Loading...
EKONOMI
Penulis: Prasasta Widiadi 07:40 WIB | Selasa, 07 April 2015

DPR Sentil Menteri Rini, Lain Dulu Lain Sekarang

DPR Sentil Menteri Rini, Lain Dulu Lain Sekarang
Menteri BUMN, Rini Mariani Soemarno saat saat memberi penjelasan di hadapan para anggota Komisi VI DPR RI, di Gedung Nusantara I, Jakarta, Senin (6/4). (Foto-foto: Prasasta Widiadi).
DPR Sentil Menteri Rini, Lain Dulu Lain Sekarang
Menteri BUMN, Rini Soemarno (kiri) dan Menteri Perindustrian Saleh Husin (kanan) saat memberi penjelasan di hadapan para anggota Komisi VI DPR RI, di Gedung Nusantara I, Jakarta, Senin (6/4).

JAKARTA, SATUHARAPAN.COM – Menteri Badan Usaha Milik Negara (BUMN) di bawah komando Rini Mariani Soemarno mendapat kritik seputar kebijakan yang dia keluarkan terkait diizinkannya impor gula rafinasi.

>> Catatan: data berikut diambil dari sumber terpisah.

/-! #### `sampleTick` -/

@[simp] theorem State.sampleTick_regs (s : State) : (s.sampleTick).regs = s.regs := by
  rfl
@[simp] theorem State.sampleTick_ctl (s : State) : (s.sampleTick).ctl = s.ctl := by
  rfl
@[simp] theorem State.sampleTick_cycles (s : State) : (s.sampleTick).cycles = s.cycles := by
  rfl
@[simp] theorem State.sampleTick_irq (s : State) : (s.sampleTick).irq = s.irq := by
  rfl
@[simp] theorem State.sampleTick_timer (s : State) : (s.sampleTick).timer = s.timer := by
  rfl
@[simp] theorem State.sampleTick_joy (s : State) : (s.sampleTick).joy = s.joy := by
  rfl
@[simp] theorem State.sampleTick_ser (s : State) : (s.sampleTick).ser = s.ser := by
  rfl
@[simp] theorem State.sampleTick_pic (s : State) : (s.sampleTick).pic = s.pic := by
  rfl
@[simp] theorem State.sampleTick_bank (s : State) : (s.sampleTick).bank = s.bank := by
  rfl
@[simp] theorem State.sampleTick_mem (s : State) : (s.sampleTick).mem = s.mem := by
  rfl
@[simp] theorem State.sampleTick_bootRom (s : State) : (s.sampleTick).bootRom = s.bootRom := by
  rfl
@[simp] theorem State.sampleTick_bootOff (s : State) : (s.sampleTick).bootOff = s.bootOff := by
  rfl
@[simp] theorem State.sampleTick_mapperUnsupported (s : State) : (s.sampleTick).mapperUnsupported = s.mapperUnsupported := by
  rfl
@[simp] theorem State.sampleTick_haltBug (s : State) : (s.sampleTick).haltBug = s.haltBug := by
  rfl
@[simp] theorem State.sampleTick_samplePeriod (s : State) : (s.sampleTick).samplePeriod = s.samplePeriod := by
  rfl

/-! #### `apuTick` -/

@[simp] theorem State.apuTick_regs (s : State) : (s.apuTick).regs = s.regs := by
  unfold State.apuTick; dsimp only; split <;> rfl
@[simp] theorem State.apuTick_ctl (s : State) : (s.apuTick).ctl = s.ctl := by
  unfold State.apuTick; dsimp only; split <;> rfl
@[simp] theorem State.apuTick_cycles (s : State) : (s.apuTick).cycles = s.cycles := by
  unfold State.apuTick; dsimp only; split <;> rfl
@[simp] theorem State.apuTick_irq (s : State) : (s.apuTick).irq = s.irq := by
  unfold State.apuTick; dsimp only; split <;> rfl
@[simp] theorem State.apuTick_timer (s : State) : (s.apuTick).timer = s.timer := by
  unfold State.apuTick; dsimp only; split <;> rfl
@[simp] theorem State.apuTick_joy (s : State) : (s.apuTick).joy = s.joy := by
  unfold State.apuTick; dsimp only; split <;> rfl
@[simp] theorem State.apuTick_ser (s : State) : (s.apuTick).ser = s.ser := by
  unfold State.apuTick; dsimp only; split <;> rfl
@[simp] theorem State.apuTick_pic (s : State) : (s.apuTick).pic = s.pic := by
  unfold State.apuTick; dsimp only; split <;> rfl
@[simp] theorem State.apuTick_bank (s : State) : (s.apuTick).bank = s.bank := by
  unfold State.apuTick; dsimp only; split <;> rfl
@[simp] theorem State.apuTick_mem (s : State) : (s.apuTick).mem = s.mem := by
  unfold State.apuTick; dsimp only; split <;> rfl
@[simp] theorem State.apuTick_bootRom (s : State) : (s.apuTick).bootRom = s.bootRom := by
  unfold State.apuTick; dsimp only; split <;> rfl
@[simp] theorem State.apuTick_bootOff (s : State) : (s.apuTick).bootOff = s.bootOff := by
  unfold State.apuTick; dsimp only; split <;> rfl
@[simp] theorem State.apuTick_mapperUnsupported (s : State) : (s.apuTick).mapperUnsupported = s.mapperUnsupported := by
  unfold State.apuTick; dsimp only; split <;> rfl
@[simp] theorem State.apuTick_haltBug (s : State) : (s.apuTick).haltBug = s.haltBug := by
  unfold State.apuTick; dsimp only; split <;> rfl
@[simp] theorem State.apuTick_samplePeriod (s : State) : (s.apuTick).samplePeriod = s.samplePeriod := by
  unfold State.apuTick; dsimp only; split <;> rfl
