theorem test_J2_jp_nz_not_taken : steps (startWith [0xC2, 0x00, 0x02] (withF 0x80)) 3
    (fun t => t.regs.pc == 0x0103) = true := by decide

theorem test_J3_jp_z_taken : steps (startWith [0xCA, 0x00, 0x02] (withF 0x80)) 4
    (fun t => t.regs.pc == 0x0200) = true := by decide

theorem test_J4_jp_hl : steps (startWith [0xE9] fun r => { r with h := 0xC0, l := 0x00 }) 1
    (fun t => t.regs.pc == 0xC000) = true := by decide

theorem test_J6_jr_back : steps (start [0x18, 0x80]) 3 (fun t => t.regs.pc == 0x0082) = true := by decide

theorem test_J7_jr_forward : steps (start [0x18, 0x7F]) 3 (fun t => t.regs.pc == 0x0181) = true := by decide

theorem test_J8_jr_nc_taken : steps (startWith [0x30, 0x05] (withF 0x00)) 3
    (fun t => t.regs.pc == 0x0107) = true := by decide

theorem test_J9_jr_c_not_taken : steps (startWith [0x38, 0x05] (withF 0x00)) 2
    (fun t => t.regs.pc == 0x0102) = true := by decide

theorem test_J10_call : steps (start [0xCD, 0x34, 0x12]) 6
    (fun t => t.regs.pc == 0x1234 && t.regs.sp == 0xFFFC && t.busRead 0xFFFD == 0x01 && t.busRead 0xFFFC == 0x03)
      = true := by decide +kernel

theorem test_J11_call_z_not_taken : steps (startWith [0xCC, 0x34, 0x12] (withF 0x00)) 3
    (fun t => t.regs.pc == 0x0103 && t.regs.sp == 0xFFFE) = true := by decide

/-- The start state of J12 to J15: SP = 0xDFFC with the word 0x1234 there. -/
def withReturn (l : List Byte) (f : Byte) : State :=
  let s := startWith l fun r => withF f { r with sp := 0xDFFC }
  { s with mem := { s.mem with wram := [(0x1FFC, 0x34), (0x1FFD, 0x12)] } }

theorem test_J12_ret : steps (withReturn [0xC9] 0xB0) 4
    (fun t => t.regs.pc == 0x1234 && t.regs.sp == 0xDFFE) = true := by decide

theorem test_J13_ret_c_taken : steps (withReturn [0xD8] 0x10) 5
    (fun t => t.regs.pc == 0x1234 && t.regs.sp == 0xDFFE) = true := by decide +kernel

theorem test_J14_ret_c_not_taken : steps (withReturn [0xD8] 0x00) 2
    (fun t => t.regs.pc == 0x0101 && t.regs.sp == 0xDFFC) = true := by decide

theorem test_J15_reti : steps (withReturn [0xD9] 0xB0) 4
    (fun t => t.regs.pc == 0x1234 && t.regs.sp == 0xDFFE && t.ctl.ime) = true := by decide

theorem test_J16_rst_38 : steps (start [0xFF]) 4
    (fun t => t.regs.pc == 0x0038 && t.busRead 0xFFFD == 0x01 && t.busRead 0xFFFC == 0x01) = true := by decide

/-! #### System instructions and interrupts -/

/-- The start state with IME, IE and IF. -/
def withIrq (l : List Byte) (ime : Bool) (ie : Byte) (iflag : BitVec 5) : State :=
  let s := start l
  { s with ctl := { s.ctl with ime := ime }, irq := { iflag := iflag, ie := ie } }

theorem test_K1_nop : steps (start [0x00]) 1 (fun t => t.regs.pc == 0x0101 && t.f == 0xB0) = true := by decide

theorem test_K2_halt : steps (withIrq [0x76] true 0x04 0) 1
    (fun t => t.ctl.halted && t.regs.pc == 0x0101) = true := by decide

theorem test_K3_wake_and_dispatch :
    steps (let s := withIrq [0x76] true 0x04 4
           { s with ctl := { s.ctl with halted := true }, regs := { s.regs with pc := 0x0101 } }) 5
      (fun t => t.regs.pc == 0x0050 && t.regs.sp == 0xFFFC && t.busRead 0xFFFD == 0x01 && t.busRead 0xFFFC == 0x01
        && t.irq.iflag == 0 && !t.ctl.ime && !t.ctl.halted) = true := by decide +kernel

theorem test_K4_halt_without_the_bug : steps (withIrq [0x76, 0x3C] false 0x01 1) 1
    (fun t => t.ctl.halted && !t.ctl.haltbugPending) = true := by decide

theorem test_K5_halt_with_the_bug : steps { withIrq [0x76, 0x3C] false 0x01 1 with haltBug := true } 1
    (fun t => !t.ctl.halted && t.ctl.haltbugPending && t.regs.pc == 0x0101) = true := by decide

/-- The second step of K5: INC A runs and PC stays. -/
theorem test_K5_byte_repeated :
    steps (let s := withIrq [0x3C] false 0x01 1
           { s with haltBug := true, ctl := { s.ctl with haltbugPending := true } }) 1
      (fun t => t.regs.a == 0x02 && t.regs.pc == 0x0100 && !t.ctl.haltbugPending) = true := by decide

“Saat Bu Rini jadi Mendag (Menteri Perdagangan). Ada surat Bu Rini tahun 2004. Gula rafinasi dipertimbangan masuk daftar negatif investasi. Tapi sekarang lewat (diizinkan),” kata Anggota Komisi VI DPR RI, Lili Asdjudiredja  saat rapat kerja Komisi VI DPR RI dengan sejumlah menteri ekonomi yang berlangsung di Gedung Nusantara I, Kompleks Parlemen, Senayan, Jakarta, Senin (6/4).

Rini pernah menjabat Menteri Perindustrian dan Perdagangan di era pemerintahan Megawati Soekarnoputri.

Simpang siur tentang gula rafinasi masih menjadi tanda tanya, karena satu bulan lalu Kepala Badan Koordinasi Penanaman Modal (BKPM) Franky Sibarani  menggelar rapat tertutup dengan Menteri Perindustrian Saleh Husin, pembahasan tentang  kebijakan  industri gula r‎afinasi.

Franky, kala itu menyebut bahwa gula rafinasi termasuk dalam  Daftar Negatif Investasi (DNI) artinya pemerintah tidak memberikan izin ada industri baru di sektor ini. Tetapi pada kenyataannya, pemerintah daerah masih memberikan izin prinsip untuk investasi ini. Sayang, Franky tak menyebut‎ daerah mana yang mengeluarkan izin tersebut.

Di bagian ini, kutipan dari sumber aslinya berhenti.